Anyway, please see my answer.
—SA

Please see comments to the question, by bling (good idea about C++/CLI), and myself.

The fact is: CINT is not a C++ interpreter. CINT is not a C++ interpreter. This is clearly stated here:
http://en.wikipedia.org/wiki/CINT[^].

The language is some simplified language based on C and C++.

See also: http://root.cern.ch/drupal/content/cling[^].

How about one alternative mentioned in the Wikipedia article referenced above, "Ch"? This is not exactly C++ interpreter, this is an interpreter of some special language:
http://en.wikipedia.org/wiki/Ch_%28computer_programming%29[^],
http://www.softintegration.com/[^].

Anything else? "Pike", also only based on C and C++ (Wikipedia even says "influenced by"):
http://en.wikipedia.org/wiki/Pike_%28programming_language%29[^],
http://pike.lysator.liu.se/[^].

As to "real" C++ language, I have some believe that it is not suitable for an interpreter; the topic is just too complex to discuss my considerations in a Quick Questions & Answers. I cannot prove it right here and am not 100% sure, by tend to think it's possible to prove. I would be quite surprised if someone proved me wrong.

—SA
 
Share this answer
 
v2
Comments
Joren Heit 15-Jul-14 14:08pm    
I'm aware that CINT started as a C interpreter (hence the name), and that over time more and more C++ features have been added. By now, it supports templates, classes, inheritance, and much of the stuff that makes C++ C++. The fact that the language has been simplified to some extent does not mean it's not possible.
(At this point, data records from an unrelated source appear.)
/-- ST (R103): a poisoned data register marks the words it touches (R91). -/
def execSt (m : Marks) (d base : SReg) (size : BitVec 2) (off : BitVec 21) (s : State) : Out :=
  let b := s.focus.bank
  let ea := moAddr (s.sVal b base.toNat) off
  let n := 2 ^ size.toNat
  let poison := s.poisonTrap b [base.toNat]
  s.issueTrap m true (firstTrap [poison, s.accessTrap (.st m d base size off) b ea n true true])
    (fun s => if poison.isNone && ea.toNat % n == 0 then s.dropOnTrap b ea n else s)
    (fun s => s.memWord m none ea (.store ea n (s.sVal b d.toNat) (s.sBad b d.toNat)) 0)

/-- PREF (R103): the line of a valid address outside the local window whose page is present; otherwise nothing. -/
def execPref (m : Marks) (hint : BitVec 6) (base : SReg) (off : BitVec 21) (s : State) : Out :=
  s.issueS m true none (fun s =>
    let b := s.focus.bank
    let ea := moAddr (s.sVal b base.toNat) off
    let s := if ea.toNat < 0x1000000 then s else
      match s.resolve b ea.toNat 1 false false with
      | (s', .mem pa _ _) =>
        if hint = 0 then (s'.l1Fill b (pa / 64) (ones 64) 0 false).1
        else if hostBase ≤ pa then s'
        else s'.modDie (paDie pa) (fun d => (d.readLine (paOff pa / 256) 0 false).1)
      | _ => s
    s.doneS m)

/-- AMO (R104 to R106). -/
def execAmo (m : Marks) (d base src : SReg) (lat op : BitVec 4) (scope : BitVec 3) (place size : BitVec 2) (s : State) : Out :=
  let b := s.focus.bank
  let ea := s.sVal b base.toNat
  let n := 2 ^ size.toNat
  s.issueS m true (firstTrap [s.poisonTrap b [base.toNat, src.toNat],
      s.accessTrap (.amo m d base src lat op scope place size) b ea n true false])
    (fun s => s.memWord m (some d.toNat) ea (.amo ea n op.toNat (s.sVal b src.toNat) place.toNat scope.toNat) (latency lat))

/-- CAS (R104 to R106). -/
def execCas (m : Marks) (d base src src2 : SReg) (lat : BitVec 4) (scope : BitVec 3) (place size : BitVec 2) (s : State) : Out :=
  let b := s.focus.bank
  let ea := s.sVal b base.toNat
  let n := 2 ^ size.toNat
  s.issueS m true (firstTrap [s.poisonTrap b [base.toNat, src.toNat, src2.toNat],
      s.accessTrap (.cas m d base src src2 lat scope place size) b ea n true false])
    (fun s => s.memWord m (some d.toNat) ea (.cas ea n (s.sVal b src.toNat) (s.sVal b src2.toNat) place.toNat scope.toNat) (latency lat))

/-! Fences (R108). -/

def State.fenceS (s : State) (m : Marks) (job : Bool) : Out :=
  s.issueS m true none (fun s => (s.blockS m (.fence job s.nextId)).wakeFence s.focus.bank)

def execFence (m : Marks) (s : State) : Out := s.fenceS m false
def execFenceJob (m : Marks) (s : State) : Out := s.fenceS m true

/-! Publish and acquire (R108, R359, R360). -/

/-- The publish step: every dirty byte of the core's L1 is written back and acknowledged; core scope publishes nothing. -/
def State.publish (s : State) (b scope : Nat) : State :=
  if scope = 0 then s else (s.l1CleanWhere (bankCore b) (fun _ => true)).modCore (bankCore b) (fun c => { c with phaseAt := s.cycle })

/-- The acquire step: every clean byte homed outside the core is invalidated, and a scope wider than the die sets the
bank's acquire stamp (R344). -/
def State.acquire (s : State) (b scope : Nat) : State :=
  if scope = 0 then s else
  let s := s.modCore (bankCore b) (fun c =>
    { c.l1Map (fun l => l.dropClean (BitVec.ofNat 64 (ones 64))) with phaseAt := s.cycle })
  if 3 ≤ scope then s.modBank b (fun k => { k with stamp := s.cycle }) else s

/-- PUB (R108): a store or atomic of the bank that waits for its page is performed before it completes (R359). -/
def execPub (m : Marks) (scope : BitVec 3) (s : State) : Out :=
  s.issueS m true none (fun s =>
    if scope ≠ 0 ∧ (s.bank s.focus.bank).writeWaits then s.blockS m (.publishing scope.toNat false)
    else (s.publish s.focus.bank scope.toNat).doneS m)
def execAcq (m : Marks) (scope : BitVec 3) (s : State) : Out :=
  s.issueS m true none (fun s => (s.acquire s.focus.bank scope.toNat).doneS m)

/-! Phases (R33, R363). -/

/-- The launch of a job, at its package (R374). -/
def State.launchOf (s : State) (seq : Nat) : Option Launch :=
  (s.hub (seq / 2 ^ 21)).launches.find? (fun l => l.seq == seq && l.phase != .ended)

/-- The number of PHASEs of a level that member j of a launch has issued; a member that has retired counts as having
issued every later one (R33). -/
def State.phaseReached (s : State) (seq j level n : Nat) : Bool :=
  s.banks.any (fun p => match p.2.job with
    | some job => job.seq == seq && job.jidx == j && decide (n ≤ p.2.phases.get 0 level)
    | none => false) ||
  (match s.launchOf seq with
   | some l => l.jobs.any (fun q => q.jidx == j && (q.phase == .retired || q.phase == .killed ||
       (match q.kept with | some x => decide (n ≤ x.phases.get 0 level) | none => false)))
   | none => false)

/-- The members of bank b's instance at a level have all issued their n-th PHASE (R33). -/
def State.phaseComplete (s : State) (b level : Nat) : Bool :=
  let k := s.bank b
  let n := k.phases.get 0 level
  match k.job with
  | none => true
  | some j =>
    if level = 0 then true
    else if level = 5 then
      (List.range (fld j.launchRec 48 16 + 1)).all (fun x => s.phaseReached j.seq x level n)
    else
      let w := k.cw (cwDOM + level - 1)
      if !w.getLsbD 63 then true
      else (List.range (fld w 20 21)).all (fun x => s.phaseReached j.seq (fld w 41 20 * fld w 20 21 + x) level n)

/-- The end of a PHASE: the acquire step, and PAR toggles at the levels cluster to box (R108). -/
def State.phaseEnd (s : State) (b level : Nat) : State :=
  let s := s.acquire b level
  let s := if 1 ≤ level ∧ level ≤ 4 then
      s.modBank b (fun k => k.setCw (cwDOM + level - 1) (k.cw (cwDOM + level - 1) ^^^ BitVec.ofNat 64 (2 ^ 61))) else s
  s.unblock b none

/-- A PHASE at which a bank waits, evaluated. -/
def State.wakePhase (s : State) (b : Nat) : State :=
  match (s.bank b).blocked with
  | some ⟨.phase level, _, _⟩ => if s.phaseComplete b level then s.phaseEnd b level else s
  | _ => s

/-- The arrival of a bank at a PHASE: its publish step, and one more PHASE of the level (R33, R108). -/
def State.arrive (s : State) (b level : Nat) : State :=
  (s.publish b level).modBank b (fun k => { k with phases := k.phases.set level (k.phases.get 0 level + 1) })

/-- PHASE (R33, R108): a store or atomic of the bank that waits for its page is performed before its publish step (R359). -/
def execPhase (m : Marks) (scope : BitVec 3) (s : State) : Out :=
  s.issueS m true none (fun s =>
    let b := s.focus.bank
    let level := scope.toNat
    if scope ≠ 0 ∧ (s.bank b).writeWaits then s.blockS m (.publishing level true)
    else ((s.arrive b level).blockS m (.phase level)).wakePhase b)

/-- A PUB or PHASE that waits for an access to be performed goes on once there is none left (R359). -/
def State.wakePublish (s : State) (b : Nat) : State :=
  match (s.bank b).blocked with
  | some ⟨.publishing scope phase, sig, t⟩ =>
    if (s.bank b).writeWaits then s
    else if phase then ((s.arrive b scope).modBank b (fun k => { k with blocked := some ⟨.phase scope, sig, t⟩ })).wakePhase b
    else (s.publish b scope).unblock b none
  | _ => s

/-! Cache maintenance (R108). -/

/-- The physical ranges of a paged entry's bytes from lo up to hi, page by page; a page that is not present is skipped. -/
def State.pageRanges (s : State) (b lo hi : Nat) : Nat → State × List (Nat × Nat)
  | 0 => (s, [])
  | fuel + 1 =>
    if hi ≤ lo then (s, []) else
    let next := min hi ((lo / 2 ^ 16 + 1) * 2 ^ 16)
    let (s, r) := match s.resolve b lo 1 false false with
      | (s', .mem pa _ _) => (s', [(pa, next - lo)])
      | _ => (s, [])
    let (s, rest) := State.pageRanges s b next hi fuel
    (s, r ++ rest)

/-- The cached physical ranges of n bytes from domain address a of a direct entry, which may span the offset spaces of several dies (R331):
of each die's space the HBM part, where the die is present. A LOCAL entry names the issuer's own die. -/
def State.directRanges (s : State) (b : Nat) (isLocal : Bool) (a n : Nat) : Nat → List (Nat × Nat)
  | 0 => []
  | fuel + 1 =>
    if n = 0 then [] else
    let k := min n (2 ^ 42 - a % 2 ^ 42)
    let die := if isLocal then bankDie b else paDie a
    (if s.diePresent (bankDie b) die && decide (paOff a < 2 ^ 36) then [(die * 2 ^ 42 + paOff a, min k (2 ^ 36 - paOff a))] else []) ++
      State.directRanges s b isLocal (a + k) (n - k) fuel

/-- The cached physical ranges of [ea, ea + len) under the job's aperture; every other byte is skipped (R108). -/
def State.physRanges (s : State) (b ea len : Nat) : State × List (Nat × Nat) :=
  (s.bank b).apertures.foldl (fun (acc : State × List (Nat × Nat)) e =>
    if !apValid e then acc else
    let lo := max ea (apBase e)
    let hi := min (ea + len) (apBase e + 2 ^ apSize e)
    if hi ≤ lo then acc
    else if apPaged e then
      let (s, r) := acc.1.pageRanges b lo hi ((hi - lo) / 2 ^ 16 + 2)
      (s, acc.2 ++ r)
    else (acc.1, acc.2 ++ acc.1.directRanges b (apLocal e) (apTarget e + (lo - apBase e)) (hi - lo) 40)) (s, [])

/-- The bytes of a line that lie in any of the ranges. -/
def rangesMask (rs : List (Nat × Nat)) (line : Nat) : BitVec 64 :=
  rs.foldl (fun m r => m ||| lineMask line r.1 r.2) 0

/-- The same, in whole aligned words of 8 bytes: a write-back never carries part of a stored word (R353). -/
def wordsMask (rs : List (Nat × Nat)) (line : Nat) : BitVec 64 :=
  BitVec.ofNat 64 (expand (someWords (rangesMask rs line).toNat 8) 8)

/-- Dirty bytes of the ranges written back; the lines stay valid and those bytes become clean. -/
def State.writeBackRanges (s : State) (k : Nat) (rs : List (Nat × Nat)) : State :=
  let ls := (s.core k).l1.map (fun l => { l with dirty := l.dirty &&& wordsMask rs l.line })
  let s := ls.foldl (fun s l => (s.notePlain k l).l1Drain (k / 64) l) s
  s.modCore k (fun c => { c with l1 := c.l1.map (fun l => l.cleaned (l.dirty &&& wordsMask rs l.line)) })

/-- A range word: base must not be poisoned (R90), and nothing else traps. -/
def State.rangeWord (s : State) (m : Marks) (base src : SReg) (f : State → Nat → Nat → State) : Out :=
  let b := s.focus.bank
  s.issueS m true (s.poisonTrap b [base.toNat]) (fun s =>
    let len := (s.sVal b src.toNat).toNat
    (if len = 0 then s else f s (s.sVal b base.toNat).toNat len).doneS m)

def execCwb (m : Marks) (base src : SReg) (s : State) : Out :=
  s.rangeWord m base src (fun s ea len =>
    let b := s.focus.bank
    let (s, rs) := s.physRanges b ea len
    s.writeBackRanges (bankCore b) rs)

/-- CINV and CINV.discard of nonzero length also set the acquire stamp (R108, R344). -/
def State.invalidate (s : State) (ea len : Nat) (discard : Bool) : State :=
  let b := s.focus.bank
  let (s, rs) := s.physRanges b ea len
  let s := s.modCore (bankCore b) (fun c => c.l1Map (fun l =>
    if discard then l.dropAll (rangesMask rs l.line) else l.dropClean (rangesMask rs l.line)))
  s.modBank b (fun k => { k with stamp := s.cycle })

def execCinv (m : Marks) (base src : SReg) (s : State) : Out :=
  s.rangeWord m base src (fun s ea len => s.invalidate ea len false)
def execCinvDiscard (m : Marks) (base src : SReg) (s : State) : Out :=
  s.rangeWord m base src (fun s ea len => s.invalidate ea len true)

/-- IINV (R108): lines of the ranges, and of the job's scratchpad range. -/
def execIinv (m : Marks) (base src : SReg) (s : State) : Out :=
  s.rangeWord m base src (fun s ea len =>
    let b := s.focus.bank
    let k := bankCore b
    let (s, rs) := s.physRanges b ea len
    let sp := match (s.bank b).job with
      | some j =>
        let lo := max ea j.spBase
        let hi := min (ea + len) (j.spBase + j.spSize)
        if lo < hi then [(lo, hi)] else []
      | none => []
    s.modCore k (fun c => { c with ic := c.ic.filter (fun l =>
      !(if 2 ^ 60 ≤ l.line then sp.any (fun r => decide (r.1 / 64 ≤ l.line % 2 ^ 20) && decide (l.line % 2 ^ 20 ≤ (r.2 - 1) / 64))
        else rangesMask rs l.line != 0)) }))

/-- IFENCE (R108): words fetched ahead are discarded; in a delay slot it is illegal (R134). -/
def execIfence (m : Marks) (s : State) : Out :=
  let k := s.bank s.focus.bank
  s.issueS m true (if !k.targets.isEmpty then some (illegal (.ifence m)) else none)
    (fun s => (s.modBank s.focus.bank (fun k => { k with fetched := [] })).doneS m)

end Sys2Proof.Machine
end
I must say I'm not at all familiar with C++/CLI (not a fan of platform specific languages; yes I know about Mono but let's be honest...), but in what way would the bytecode to be interpreted by the CLR be different from assembly code interpreted by a virtual x86 machine?
Sergey Alexandrovich Kryukov 15-Jul-14 16:57pm    
Not many understand that C++ is also a platform-specific language, probably you don't, too. It's just at the moment of C++ creation all platforms were of the same type. C++ looks universal, but its features was dictated by the architecture of platforms of the time of creation. Stroustrup failed to realize that, too. In CLI, the whole notion of the language is very different (and more strict, by the way); syntax is strictly separate from platform-specific semantic, and in C++ it is not. For example, operator "new" assumes quite certain platform features. Anyway, C++/CLI might not be applicable to your goals, but just know that pure .NET interpreters are quite possible and do exist. One example is PowerScript.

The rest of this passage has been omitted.